RECORDED INFORMATION section start

/-- A tile register that a pending TMMA result holds back (R156). -/
def useTmma (a : Agent) : RegUse → Option Nat
  | .t r => if a.tmma.any (fun k => k.tile == r.toNat) then some r.toNat else none
  | .s _ => none
  | .v _ => none
  | .p _ => none
  | .q _ => none
  | .acc _ => none

/-- A tile whose restore is outstanding (R251). -/
def useRestoring (a : Agent) : RegUse → Option Nat
  | .t r => if r.toNat < 8 && a.trest.getLsbD r.toNat then some r.toNat else none
  | .s _ => none
  | .v _ => none
  | .p _ => none
  | .q _ => none
  | .acc _ => none

/-- The extension an instruction needs that some core lacks (R11, R94). -/
inductive Ext | none_ | xm | xd
  deriving DecidableEq, Repr

/-- The current core lacks the extension. -/
def lacksExt (s : State) : Ext → Bool
  | .none_ => false
  | .xm => isVectorCore s.ag.place
  | .xd => !isVectorCore s.ag.place

/-- The current agent holds a matrix slot (R159). -/
def holdsSlots (s : State) : Bool :=
  s.core.oclaim.toList.contains (some s.ag.num) || s.core.aclaim.toList.contains (some s.ag.num)

/-- The checks of registers: ILLEGAL_REG for a field beyond its count (R95), then the scoreboard. DESIGN CHOICE (log 29): of
several such fields the first in the order d, a, b, then implied ones, gives TRAPA. -/
def regsReady (us : List RegUse) (s : State) (k : Outc) : Outc :=
  match firstBad s.ag us with
  | some x => trap cIllegalReg x s
  | none =>
    match us.filterMap (usePending s.ag), us.filterMap (useTmma s.ag) with
    | [], [] => k
    | rs, ts => .next (blockOn (.scoreboard rs ts) s)

/-- A value that the entry does not list traps ILLEGAL_OP before anything else (R95, step 2). -/
def legal (i : Instr) (s : State) (k : Outc) : Outc := if i.wf then k else trap cIllegalOp (word0 i) s

/-- A vector register tagged with scale 0xFF traps: POISON, or FORMAT_BAD under TOPX 0 (R50). -/
def poisonCause (s : State) : BitVec 8 := if s.core.topx then cPoison else cFormatBad

/-- The first poisoned vector register of a list traps before any effect (R50). -/
def unpoisoned (rs : List Reg) (s : State) (k : Outc) : Outc :=
  match rs.find? (fun r => poisoned (getVT s r)) with
  | some r => trap (poisonCause s) (r.setWidth 64) s
  | none => k

end Sys2Proof.Machine
end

RECORDED INFORMATION section end

PROBLEM DESCRIPTION: Could you copy out every line in the listing where the word "Outc" appears?

ANSWER TO THIS TASK:
def regsReady (us : List RegUse) (s : State) (k : Outc) : Outc :=
def legal (i : Instr) (s : State) (k : Outc) : Outc := if i.wf then k else trap cIllegalOp (word0 i) s
def unpoisoned (rs : List Reg) (s : State) (k : Outc) : Outc :=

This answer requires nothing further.